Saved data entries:
/-- The supervisor frame that carries a request; `none` for a command that is no request. -/
def frameOf : Instr → Option Frame
  | .move t d m => some (supFrame d kindMove t m.bytes)
  | .gate t d g => some (supFrame d kindGate t g.bytes)
  | .plain t d data => some (supFrame d kindPlain t data)
  | .getStatus t => some (supFrame 0 kindMgmt t [0x01])
  | .run t => some (supFrame 0 kindMgmt t [0x02])
  | .halt t => some (supFrame 0 kindMgmt t [0x03])
  | .resume t => some (supFrame 0 kindMgmt t [0x04])
  | .restart t => some (supFrame 0 kindMgmt t [0x05])
  | .setConsoleLevel t l => some (supFrame 0 kindMgmt t [0x06, l])
  | .setClock t m => some (supFrame 0 kindMgmt t (0x07 :: bytes32 m))
  | .loadStation t a p k u c => some (supFrame 0 kindMgmt t [0x10, a, yesNo p, k, u, c])
  | .loadZone t z => some (supFrame 0 kindMgmt t (0x11 :: z.bytes))
  | .setZoneLimit t l => some (supFrame 0 kindMgmt t [0x12, l])
  | .loadHead t h => some (supFrame 0 kindMgmt t (0x13 :: h.bytes))
  | .setTiming t a b c d => some (supFrame 0 kindMgmt t (0x14 :: (bytes16 a ++ bytes16 b ++ bytes16 c ++ bytes16 d)))
  | .setLimits t n c d => some (supFrame 0 kindMgmt t ([0x15, n, c] ++ bytes16 d))
  | .readStation t a => some (supFrame 0 kindMgmt t [0x18, a])
  | .readZone t i => some (supFrame 0 kindMgmt t [0x19, i])
  | .queryZone t i l => some (supFrame 0 kindMgmt t [0x1A, i, l])
  | .readHead t i => some (supFrame 0 kindMgmt t [0x1B, i])
  | .setFreeboard t h o => some (supFrame 0 kindMgmt t ([0x20, h] ++ bytes16 o))
  | .sampleNow t => some (supFrame 0 kindMgmt t [0x28])
  | .ackTrip t i => some (supFrame 0 kindMgmt t [0x29, i])
  | .appendStep t f => some (supFrame 0 kindMgmt t (0x30 :: f.bytes))
  | .cancelStep t n => some (supFrame 0 kindMgmt t (0x31 :: bytes16 n))
  | .endStep t n => some (supFrame 0 kindMgmt t (0x32 :: bytes16 n))
  | .purgeSteps t => some (supFrame 0 kindMgmt t [0x33])
  | .readStep t n => some (supFrame 0 kindMgmt t (0x34 :: bytes16 n))
  | .readPlan t i => some (supFrame 0 kindMgmt t [0x35, i])
  | .trimPour t f => some (supFrame 0 kindMgmt t (0x36 :: f.bytes))
  | .openBill t n => some (supFrame 0 kindMgmt t (0x40 :: bytes16 n))
  | .closeBill t => some (supFrame 0 kindMgmt t [0x41])
  | .readBillOpen t n => some (supFrame 0 kindMgmt t (0x42 :: bytes16 n))
  | .readBillNext t => some (supFrame 0 kindMgmt t [0x43])
  | .readBillEnd t => some (supFrame 0 kindMgmt t [0x44])
  | .issueBill t n => some (supFrame 0 kindMgmt t (0x45 :: bytes16 n))
  | .clearUnbilled t => some (supFrame 0 kindMgmt t [0x46])
  | .nextNotice t => some (supFrame 0 kindMgmt t [0x50])
  | .clearNotices t n => some (supFrame 0 kindMgmt t (0x51 :: bytes16 n))
  | .setNoticeMask t n => some (supFrame 0 kindMgmt t (0x52 :: bytes16 n))
  | .powerOn _ _ | .restartInput | .restartInputRelease | .maintenanceKeyInactive | .maintenanceKeyActive
  | .supervisorFrame _ _ | .supervisorFrameLengthDiscard | .supervisorFrameTimeLimit | .upstreamFrameStart
  | .upstreamFrameSent | .fieldFrameReceived _ _ | .fieldFrameLengthDiscard | .fieldFrameTimeLimit | .fieldFrameSent
  | .replyTimeout | .positionTimerExpiry | .scaleTimerExpiry | .cycleTimerExpiry | .clockMinute
  | .startByteReceived _ | .fieldCheckWordMismatch => none

/-- No row of spec/opcode_table.json gives bits, so no word spells a command. -/
def decodeTableWord (_nbits _w : Nat) : Option Instr := none

end Sys2Proof
end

--- EXERCISE DIRECTIONS ---
All lines above from the one containing "(0x32 :: bytes16 n))" to the one containing "(0x52 :: bytes16 n))" must be repeated exactly, both lines included, and no others.

--- SOLUTION ---
  | .endStep t n => some (supFrame 0 kindMgmt t (0x32 :: bytes16 n))
  | .purgeSteps t => some (supFrame 0 kindMgmt t [0x33])
  | .readStep t n => some (supFrame 0 kindMgmt t (0x34 :: bytes16 n))
  | .readPlan t i => some (supFrame 0 kindMgmt t [0x35, i])
  | .trimPour t f => some (supFrame 0 kindMgmt t (0x36 :: f.bytes))
  | .openBill t n => some (supFrame 0 kindMgmt t (0x40 :: bytes16 n))
  | .closeBill t => some (supFrame 0 kindMgmt t [0x41])
  | .readBillOpen t n => some (supFrame 0 kindMgmt t (0x42 :: bytes16 n))
  | .readBillNext t => some (supFrame 0 kindMgmt t [0x43])
  | .readBillEnd t => some (supFrame 0 kindMgmt t [0x44])
  | .issueBill t n => some (supFrame 0 kindMgmt t (0x45 :: bytes16 n))
  | .clearUnbilled t => some (supFrame 0 kindMgmt t [0x46])
  | .nextNotice t => some (supFrame 0 kindMgmt t [0x50])
  | .clearNotices t n => some (supFrame 0 kindMgmt t (0x51 :: bytes16 n))
  | .setNoticeMask t n => some (supFrame 0 kindMgmt t (0x52 :: bytes16 n))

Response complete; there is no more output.